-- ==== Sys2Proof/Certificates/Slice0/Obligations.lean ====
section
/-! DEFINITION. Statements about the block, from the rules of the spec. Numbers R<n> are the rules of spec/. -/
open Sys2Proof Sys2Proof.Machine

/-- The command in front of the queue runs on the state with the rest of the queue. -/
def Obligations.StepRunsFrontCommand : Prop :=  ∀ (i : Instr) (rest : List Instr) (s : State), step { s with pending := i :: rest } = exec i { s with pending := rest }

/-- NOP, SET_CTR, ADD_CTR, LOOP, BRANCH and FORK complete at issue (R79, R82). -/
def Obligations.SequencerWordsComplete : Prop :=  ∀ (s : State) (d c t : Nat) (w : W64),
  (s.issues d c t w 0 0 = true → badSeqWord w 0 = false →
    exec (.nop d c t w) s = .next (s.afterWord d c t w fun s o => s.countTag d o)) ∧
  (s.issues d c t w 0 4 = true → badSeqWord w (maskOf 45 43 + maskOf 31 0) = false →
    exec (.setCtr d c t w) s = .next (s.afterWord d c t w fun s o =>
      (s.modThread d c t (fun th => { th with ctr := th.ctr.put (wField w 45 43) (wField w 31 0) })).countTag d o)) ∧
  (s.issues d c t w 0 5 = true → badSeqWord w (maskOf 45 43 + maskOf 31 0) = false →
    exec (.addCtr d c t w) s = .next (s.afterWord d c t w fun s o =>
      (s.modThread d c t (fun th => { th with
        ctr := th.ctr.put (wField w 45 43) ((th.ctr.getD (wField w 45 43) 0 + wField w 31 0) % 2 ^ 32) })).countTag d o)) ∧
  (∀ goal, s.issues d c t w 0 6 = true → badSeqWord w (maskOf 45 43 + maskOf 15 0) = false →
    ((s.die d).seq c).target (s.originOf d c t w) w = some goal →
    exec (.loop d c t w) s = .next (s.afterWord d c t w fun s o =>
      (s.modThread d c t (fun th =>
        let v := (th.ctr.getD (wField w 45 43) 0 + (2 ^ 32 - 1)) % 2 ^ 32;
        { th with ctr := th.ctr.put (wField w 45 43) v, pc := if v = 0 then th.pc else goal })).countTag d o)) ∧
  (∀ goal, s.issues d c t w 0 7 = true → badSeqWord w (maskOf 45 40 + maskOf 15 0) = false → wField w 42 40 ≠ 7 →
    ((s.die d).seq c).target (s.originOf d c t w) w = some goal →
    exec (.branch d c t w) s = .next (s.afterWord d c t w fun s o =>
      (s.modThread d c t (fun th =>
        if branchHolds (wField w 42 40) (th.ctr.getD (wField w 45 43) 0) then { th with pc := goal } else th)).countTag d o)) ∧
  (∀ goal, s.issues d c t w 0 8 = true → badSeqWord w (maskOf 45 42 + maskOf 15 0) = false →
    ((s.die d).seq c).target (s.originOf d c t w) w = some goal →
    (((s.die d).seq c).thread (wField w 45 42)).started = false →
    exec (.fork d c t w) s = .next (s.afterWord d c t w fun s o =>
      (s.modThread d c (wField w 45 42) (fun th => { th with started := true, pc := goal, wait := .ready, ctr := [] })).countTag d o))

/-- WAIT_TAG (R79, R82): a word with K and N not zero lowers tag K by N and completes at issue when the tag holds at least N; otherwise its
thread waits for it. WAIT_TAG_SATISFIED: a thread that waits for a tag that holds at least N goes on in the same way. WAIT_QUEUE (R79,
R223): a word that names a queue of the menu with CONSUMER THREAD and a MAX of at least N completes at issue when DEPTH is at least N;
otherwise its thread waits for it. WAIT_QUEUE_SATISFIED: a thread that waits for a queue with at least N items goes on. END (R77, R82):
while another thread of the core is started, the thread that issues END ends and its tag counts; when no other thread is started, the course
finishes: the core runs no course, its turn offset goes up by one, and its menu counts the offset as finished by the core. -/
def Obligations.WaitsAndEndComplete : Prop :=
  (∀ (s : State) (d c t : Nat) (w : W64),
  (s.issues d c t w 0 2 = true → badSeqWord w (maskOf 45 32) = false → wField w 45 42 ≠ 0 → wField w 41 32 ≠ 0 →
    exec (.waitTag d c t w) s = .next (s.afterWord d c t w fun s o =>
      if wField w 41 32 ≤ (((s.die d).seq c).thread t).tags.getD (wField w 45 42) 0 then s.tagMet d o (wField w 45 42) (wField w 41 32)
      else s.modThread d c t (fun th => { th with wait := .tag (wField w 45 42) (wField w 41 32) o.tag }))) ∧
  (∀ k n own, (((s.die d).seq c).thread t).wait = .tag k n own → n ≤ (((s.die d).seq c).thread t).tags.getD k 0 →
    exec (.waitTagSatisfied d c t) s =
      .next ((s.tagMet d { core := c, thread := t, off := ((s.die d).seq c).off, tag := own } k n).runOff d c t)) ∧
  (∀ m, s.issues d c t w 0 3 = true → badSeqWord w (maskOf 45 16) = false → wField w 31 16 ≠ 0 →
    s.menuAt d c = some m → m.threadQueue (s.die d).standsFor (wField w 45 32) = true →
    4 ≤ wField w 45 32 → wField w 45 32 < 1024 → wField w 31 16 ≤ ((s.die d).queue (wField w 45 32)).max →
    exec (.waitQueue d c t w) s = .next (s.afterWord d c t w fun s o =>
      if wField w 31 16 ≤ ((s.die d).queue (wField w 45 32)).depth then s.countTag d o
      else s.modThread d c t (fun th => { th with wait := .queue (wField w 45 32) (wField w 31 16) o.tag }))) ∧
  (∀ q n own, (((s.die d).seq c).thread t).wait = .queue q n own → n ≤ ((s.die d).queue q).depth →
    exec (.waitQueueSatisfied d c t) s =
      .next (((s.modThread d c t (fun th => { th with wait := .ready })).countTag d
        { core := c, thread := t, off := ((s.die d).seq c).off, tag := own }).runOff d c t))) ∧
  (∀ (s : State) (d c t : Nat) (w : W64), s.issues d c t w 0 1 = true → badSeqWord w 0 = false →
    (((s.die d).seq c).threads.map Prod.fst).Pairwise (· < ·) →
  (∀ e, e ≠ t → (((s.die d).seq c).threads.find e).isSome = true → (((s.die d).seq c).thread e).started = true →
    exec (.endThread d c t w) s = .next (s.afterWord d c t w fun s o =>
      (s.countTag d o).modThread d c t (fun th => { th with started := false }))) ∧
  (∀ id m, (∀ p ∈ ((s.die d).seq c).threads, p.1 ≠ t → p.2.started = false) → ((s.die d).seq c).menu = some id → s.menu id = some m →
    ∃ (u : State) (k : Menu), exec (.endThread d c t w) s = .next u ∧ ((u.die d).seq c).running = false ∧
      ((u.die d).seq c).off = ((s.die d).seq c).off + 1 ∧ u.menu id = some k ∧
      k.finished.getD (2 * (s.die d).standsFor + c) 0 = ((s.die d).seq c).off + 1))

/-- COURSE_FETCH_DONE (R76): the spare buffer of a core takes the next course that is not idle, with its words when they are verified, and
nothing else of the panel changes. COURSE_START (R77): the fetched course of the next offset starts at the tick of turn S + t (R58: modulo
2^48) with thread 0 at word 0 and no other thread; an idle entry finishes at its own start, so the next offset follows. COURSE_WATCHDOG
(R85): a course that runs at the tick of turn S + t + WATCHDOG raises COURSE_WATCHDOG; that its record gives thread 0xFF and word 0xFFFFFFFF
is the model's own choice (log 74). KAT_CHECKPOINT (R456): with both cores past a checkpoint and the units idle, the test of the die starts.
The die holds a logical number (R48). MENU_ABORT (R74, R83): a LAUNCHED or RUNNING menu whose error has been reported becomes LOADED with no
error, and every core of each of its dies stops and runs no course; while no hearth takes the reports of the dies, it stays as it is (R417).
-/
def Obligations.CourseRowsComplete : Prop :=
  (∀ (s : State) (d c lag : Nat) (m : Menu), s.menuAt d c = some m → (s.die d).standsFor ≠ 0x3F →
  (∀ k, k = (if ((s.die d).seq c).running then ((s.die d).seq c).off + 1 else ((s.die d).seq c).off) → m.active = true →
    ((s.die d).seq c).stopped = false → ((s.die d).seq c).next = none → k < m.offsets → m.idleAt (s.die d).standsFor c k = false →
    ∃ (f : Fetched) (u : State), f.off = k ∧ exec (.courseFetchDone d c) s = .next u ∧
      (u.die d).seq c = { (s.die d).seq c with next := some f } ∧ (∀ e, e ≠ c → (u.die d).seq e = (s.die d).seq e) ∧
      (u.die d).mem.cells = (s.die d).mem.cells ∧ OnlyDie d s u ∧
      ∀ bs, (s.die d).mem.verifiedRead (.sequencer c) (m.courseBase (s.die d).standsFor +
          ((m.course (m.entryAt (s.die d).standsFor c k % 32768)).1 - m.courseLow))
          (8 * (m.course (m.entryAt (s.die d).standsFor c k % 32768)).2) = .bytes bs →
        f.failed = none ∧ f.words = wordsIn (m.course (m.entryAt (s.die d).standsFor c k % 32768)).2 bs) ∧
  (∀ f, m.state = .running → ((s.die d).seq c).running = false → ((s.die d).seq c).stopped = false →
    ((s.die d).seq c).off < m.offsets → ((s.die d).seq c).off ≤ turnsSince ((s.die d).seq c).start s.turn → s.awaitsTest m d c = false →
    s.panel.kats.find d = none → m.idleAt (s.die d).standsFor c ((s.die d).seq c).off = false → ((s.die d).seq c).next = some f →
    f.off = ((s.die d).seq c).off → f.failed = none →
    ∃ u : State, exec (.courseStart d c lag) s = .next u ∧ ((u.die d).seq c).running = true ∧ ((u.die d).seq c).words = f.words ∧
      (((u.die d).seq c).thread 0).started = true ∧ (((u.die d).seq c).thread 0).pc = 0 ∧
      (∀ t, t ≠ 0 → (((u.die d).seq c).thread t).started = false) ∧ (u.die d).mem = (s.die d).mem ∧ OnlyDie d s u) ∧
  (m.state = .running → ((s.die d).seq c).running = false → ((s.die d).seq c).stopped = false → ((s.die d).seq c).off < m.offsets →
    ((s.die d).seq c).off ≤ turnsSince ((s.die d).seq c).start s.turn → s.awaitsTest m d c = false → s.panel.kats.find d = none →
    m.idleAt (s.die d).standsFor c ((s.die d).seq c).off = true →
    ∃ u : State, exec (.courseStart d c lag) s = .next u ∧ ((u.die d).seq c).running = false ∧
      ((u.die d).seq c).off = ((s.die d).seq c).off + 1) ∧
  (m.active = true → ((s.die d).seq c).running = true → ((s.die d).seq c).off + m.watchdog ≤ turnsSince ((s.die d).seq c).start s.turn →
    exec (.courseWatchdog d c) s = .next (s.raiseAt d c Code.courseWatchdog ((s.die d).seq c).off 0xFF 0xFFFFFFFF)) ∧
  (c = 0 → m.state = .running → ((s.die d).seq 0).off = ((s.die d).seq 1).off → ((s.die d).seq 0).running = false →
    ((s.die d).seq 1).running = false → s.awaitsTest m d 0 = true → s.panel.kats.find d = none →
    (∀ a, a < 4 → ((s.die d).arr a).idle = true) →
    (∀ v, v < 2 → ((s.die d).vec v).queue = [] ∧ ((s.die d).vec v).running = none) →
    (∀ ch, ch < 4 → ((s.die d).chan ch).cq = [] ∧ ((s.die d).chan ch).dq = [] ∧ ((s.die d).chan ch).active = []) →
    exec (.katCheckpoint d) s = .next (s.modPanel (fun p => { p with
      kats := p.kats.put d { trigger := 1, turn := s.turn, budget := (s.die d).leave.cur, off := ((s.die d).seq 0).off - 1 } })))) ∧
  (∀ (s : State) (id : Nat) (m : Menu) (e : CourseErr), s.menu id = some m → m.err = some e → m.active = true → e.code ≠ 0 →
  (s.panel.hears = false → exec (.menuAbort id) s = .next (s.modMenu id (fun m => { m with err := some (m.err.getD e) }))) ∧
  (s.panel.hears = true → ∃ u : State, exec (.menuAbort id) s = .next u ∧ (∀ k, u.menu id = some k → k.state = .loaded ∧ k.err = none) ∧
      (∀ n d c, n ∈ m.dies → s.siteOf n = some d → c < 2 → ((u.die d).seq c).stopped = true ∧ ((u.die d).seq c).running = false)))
-- -- --
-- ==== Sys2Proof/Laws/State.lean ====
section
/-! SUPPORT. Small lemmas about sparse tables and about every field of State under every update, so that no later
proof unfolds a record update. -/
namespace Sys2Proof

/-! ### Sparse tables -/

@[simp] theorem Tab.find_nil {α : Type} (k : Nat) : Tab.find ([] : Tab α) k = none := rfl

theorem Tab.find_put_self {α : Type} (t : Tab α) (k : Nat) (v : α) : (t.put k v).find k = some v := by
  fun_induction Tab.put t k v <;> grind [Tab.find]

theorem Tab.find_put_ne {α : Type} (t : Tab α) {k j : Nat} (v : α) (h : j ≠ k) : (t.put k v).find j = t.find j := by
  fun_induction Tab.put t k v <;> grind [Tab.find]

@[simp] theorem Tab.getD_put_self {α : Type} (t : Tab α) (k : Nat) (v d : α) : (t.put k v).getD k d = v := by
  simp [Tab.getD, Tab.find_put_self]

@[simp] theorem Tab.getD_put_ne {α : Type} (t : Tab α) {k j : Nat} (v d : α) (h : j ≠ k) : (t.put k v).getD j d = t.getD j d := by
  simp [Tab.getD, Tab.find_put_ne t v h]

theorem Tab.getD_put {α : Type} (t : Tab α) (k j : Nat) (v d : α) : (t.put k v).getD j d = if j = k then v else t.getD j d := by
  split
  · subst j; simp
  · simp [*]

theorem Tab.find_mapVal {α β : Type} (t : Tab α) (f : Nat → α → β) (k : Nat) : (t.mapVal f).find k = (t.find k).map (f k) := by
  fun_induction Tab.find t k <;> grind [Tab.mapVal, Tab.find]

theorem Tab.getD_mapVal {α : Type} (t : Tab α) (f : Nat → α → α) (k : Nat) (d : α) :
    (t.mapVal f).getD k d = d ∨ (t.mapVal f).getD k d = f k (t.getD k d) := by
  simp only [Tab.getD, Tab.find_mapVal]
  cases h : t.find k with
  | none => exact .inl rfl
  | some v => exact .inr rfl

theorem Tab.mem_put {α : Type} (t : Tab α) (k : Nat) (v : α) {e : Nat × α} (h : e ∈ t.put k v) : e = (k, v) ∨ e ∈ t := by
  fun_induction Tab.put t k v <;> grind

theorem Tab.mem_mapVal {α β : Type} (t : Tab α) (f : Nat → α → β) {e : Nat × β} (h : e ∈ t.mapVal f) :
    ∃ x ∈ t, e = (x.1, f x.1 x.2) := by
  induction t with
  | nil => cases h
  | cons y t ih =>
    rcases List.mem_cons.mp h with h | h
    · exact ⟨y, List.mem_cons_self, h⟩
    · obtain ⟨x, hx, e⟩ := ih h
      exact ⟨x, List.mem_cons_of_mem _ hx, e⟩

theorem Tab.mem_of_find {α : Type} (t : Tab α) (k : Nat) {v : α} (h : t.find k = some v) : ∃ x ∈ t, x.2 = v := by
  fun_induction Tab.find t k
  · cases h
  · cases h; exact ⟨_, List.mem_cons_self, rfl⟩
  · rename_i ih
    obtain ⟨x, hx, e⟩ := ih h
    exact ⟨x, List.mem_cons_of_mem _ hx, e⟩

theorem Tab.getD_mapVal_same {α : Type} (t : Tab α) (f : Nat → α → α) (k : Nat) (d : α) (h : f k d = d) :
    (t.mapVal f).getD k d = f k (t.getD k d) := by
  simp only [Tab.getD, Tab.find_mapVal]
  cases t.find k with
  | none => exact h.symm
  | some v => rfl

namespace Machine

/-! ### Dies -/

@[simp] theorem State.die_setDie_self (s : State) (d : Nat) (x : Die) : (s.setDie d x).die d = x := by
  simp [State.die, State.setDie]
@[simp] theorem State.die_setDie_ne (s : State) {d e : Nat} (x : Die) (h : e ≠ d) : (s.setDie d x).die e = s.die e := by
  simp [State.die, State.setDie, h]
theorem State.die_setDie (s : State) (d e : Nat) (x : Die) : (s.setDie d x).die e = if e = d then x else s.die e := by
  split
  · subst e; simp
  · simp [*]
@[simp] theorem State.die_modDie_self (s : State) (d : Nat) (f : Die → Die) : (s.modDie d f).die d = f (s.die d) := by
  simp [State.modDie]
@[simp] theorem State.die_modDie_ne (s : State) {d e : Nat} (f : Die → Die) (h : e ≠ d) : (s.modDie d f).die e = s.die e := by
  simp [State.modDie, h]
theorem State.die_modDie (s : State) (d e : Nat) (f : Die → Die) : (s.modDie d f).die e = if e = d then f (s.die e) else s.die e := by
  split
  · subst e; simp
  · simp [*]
-- -- --
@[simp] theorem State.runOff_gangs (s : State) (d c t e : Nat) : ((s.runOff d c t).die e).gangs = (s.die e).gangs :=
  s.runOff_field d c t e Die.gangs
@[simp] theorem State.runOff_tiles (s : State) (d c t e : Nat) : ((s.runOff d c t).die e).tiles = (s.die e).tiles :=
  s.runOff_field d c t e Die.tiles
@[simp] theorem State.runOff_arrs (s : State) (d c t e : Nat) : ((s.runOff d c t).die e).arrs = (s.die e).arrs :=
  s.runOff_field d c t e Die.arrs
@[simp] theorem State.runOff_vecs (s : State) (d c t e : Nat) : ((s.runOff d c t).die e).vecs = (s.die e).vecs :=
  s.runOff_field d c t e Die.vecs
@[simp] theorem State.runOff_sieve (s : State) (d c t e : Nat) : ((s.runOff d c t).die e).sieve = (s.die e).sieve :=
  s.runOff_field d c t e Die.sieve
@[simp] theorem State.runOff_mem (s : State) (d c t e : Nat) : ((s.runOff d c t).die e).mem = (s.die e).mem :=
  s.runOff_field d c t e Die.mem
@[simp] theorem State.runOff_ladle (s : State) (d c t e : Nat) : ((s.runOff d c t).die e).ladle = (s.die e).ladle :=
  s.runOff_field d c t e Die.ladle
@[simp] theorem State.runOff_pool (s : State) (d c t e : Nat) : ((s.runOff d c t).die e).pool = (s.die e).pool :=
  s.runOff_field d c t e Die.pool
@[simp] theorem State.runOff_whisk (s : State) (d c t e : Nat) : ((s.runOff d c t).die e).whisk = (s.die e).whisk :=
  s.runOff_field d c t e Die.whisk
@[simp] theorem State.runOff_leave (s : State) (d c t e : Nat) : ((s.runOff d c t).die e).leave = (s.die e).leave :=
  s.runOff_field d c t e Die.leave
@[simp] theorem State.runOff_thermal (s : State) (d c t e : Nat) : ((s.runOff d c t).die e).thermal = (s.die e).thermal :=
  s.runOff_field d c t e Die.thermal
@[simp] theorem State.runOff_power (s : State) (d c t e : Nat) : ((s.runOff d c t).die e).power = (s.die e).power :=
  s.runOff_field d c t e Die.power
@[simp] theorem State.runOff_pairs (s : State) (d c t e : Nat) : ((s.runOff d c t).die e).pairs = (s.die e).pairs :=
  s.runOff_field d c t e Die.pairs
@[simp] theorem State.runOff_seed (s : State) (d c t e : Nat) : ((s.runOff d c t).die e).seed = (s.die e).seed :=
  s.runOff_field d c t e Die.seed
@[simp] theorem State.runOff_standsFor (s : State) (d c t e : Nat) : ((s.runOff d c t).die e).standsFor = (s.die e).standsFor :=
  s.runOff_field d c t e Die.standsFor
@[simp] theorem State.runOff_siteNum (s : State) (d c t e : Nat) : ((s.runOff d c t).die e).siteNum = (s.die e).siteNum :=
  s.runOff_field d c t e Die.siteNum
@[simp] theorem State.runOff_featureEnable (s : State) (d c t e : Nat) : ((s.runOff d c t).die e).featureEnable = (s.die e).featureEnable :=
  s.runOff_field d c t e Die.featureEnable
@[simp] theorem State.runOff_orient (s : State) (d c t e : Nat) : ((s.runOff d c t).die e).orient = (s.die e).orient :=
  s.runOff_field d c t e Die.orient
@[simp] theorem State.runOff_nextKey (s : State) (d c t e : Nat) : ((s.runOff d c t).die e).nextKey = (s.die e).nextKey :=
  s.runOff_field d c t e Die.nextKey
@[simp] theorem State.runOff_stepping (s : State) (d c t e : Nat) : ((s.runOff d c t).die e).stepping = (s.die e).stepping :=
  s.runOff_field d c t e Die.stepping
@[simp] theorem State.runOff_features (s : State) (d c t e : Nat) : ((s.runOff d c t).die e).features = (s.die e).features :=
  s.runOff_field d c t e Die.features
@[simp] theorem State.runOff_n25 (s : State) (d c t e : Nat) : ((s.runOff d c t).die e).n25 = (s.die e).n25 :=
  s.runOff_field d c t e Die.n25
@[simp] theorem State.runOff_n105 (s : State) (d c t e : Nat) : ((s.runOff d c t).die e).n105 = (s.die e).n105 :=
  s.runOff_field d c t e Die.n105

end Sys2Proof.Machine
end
-- -- --
§ WHAT IS BEING ASKED: From the listing above, the lines starting with the one that has "-- ==== Sys2Proof/Certificates/Slice0/Obligations.lean" and running through the one that has "def Obligations.StepRunsFrontCommand : Prop" should be copied exactly, ends included.

§ WORKED SOLUTION:
-- ==== Sys2Proof/Certificates/Slice0/Obligations.lean ====
section
/-! DEFINITION. Statements about the block, from the rules of the spec. Numbers R<n> are the rules of spec/. -/
open Sys2Proof Sys2Proof.Machine

/-- The command in front of the queue runs on the state with the rest of the queue. -/
def Obligations.StepRunsFrontCommand : Prop :=  ∀ (i : Instr) (rest : List Instr) (s : State), step { s with pending := i :: rest } = exec i { s with pending := rest }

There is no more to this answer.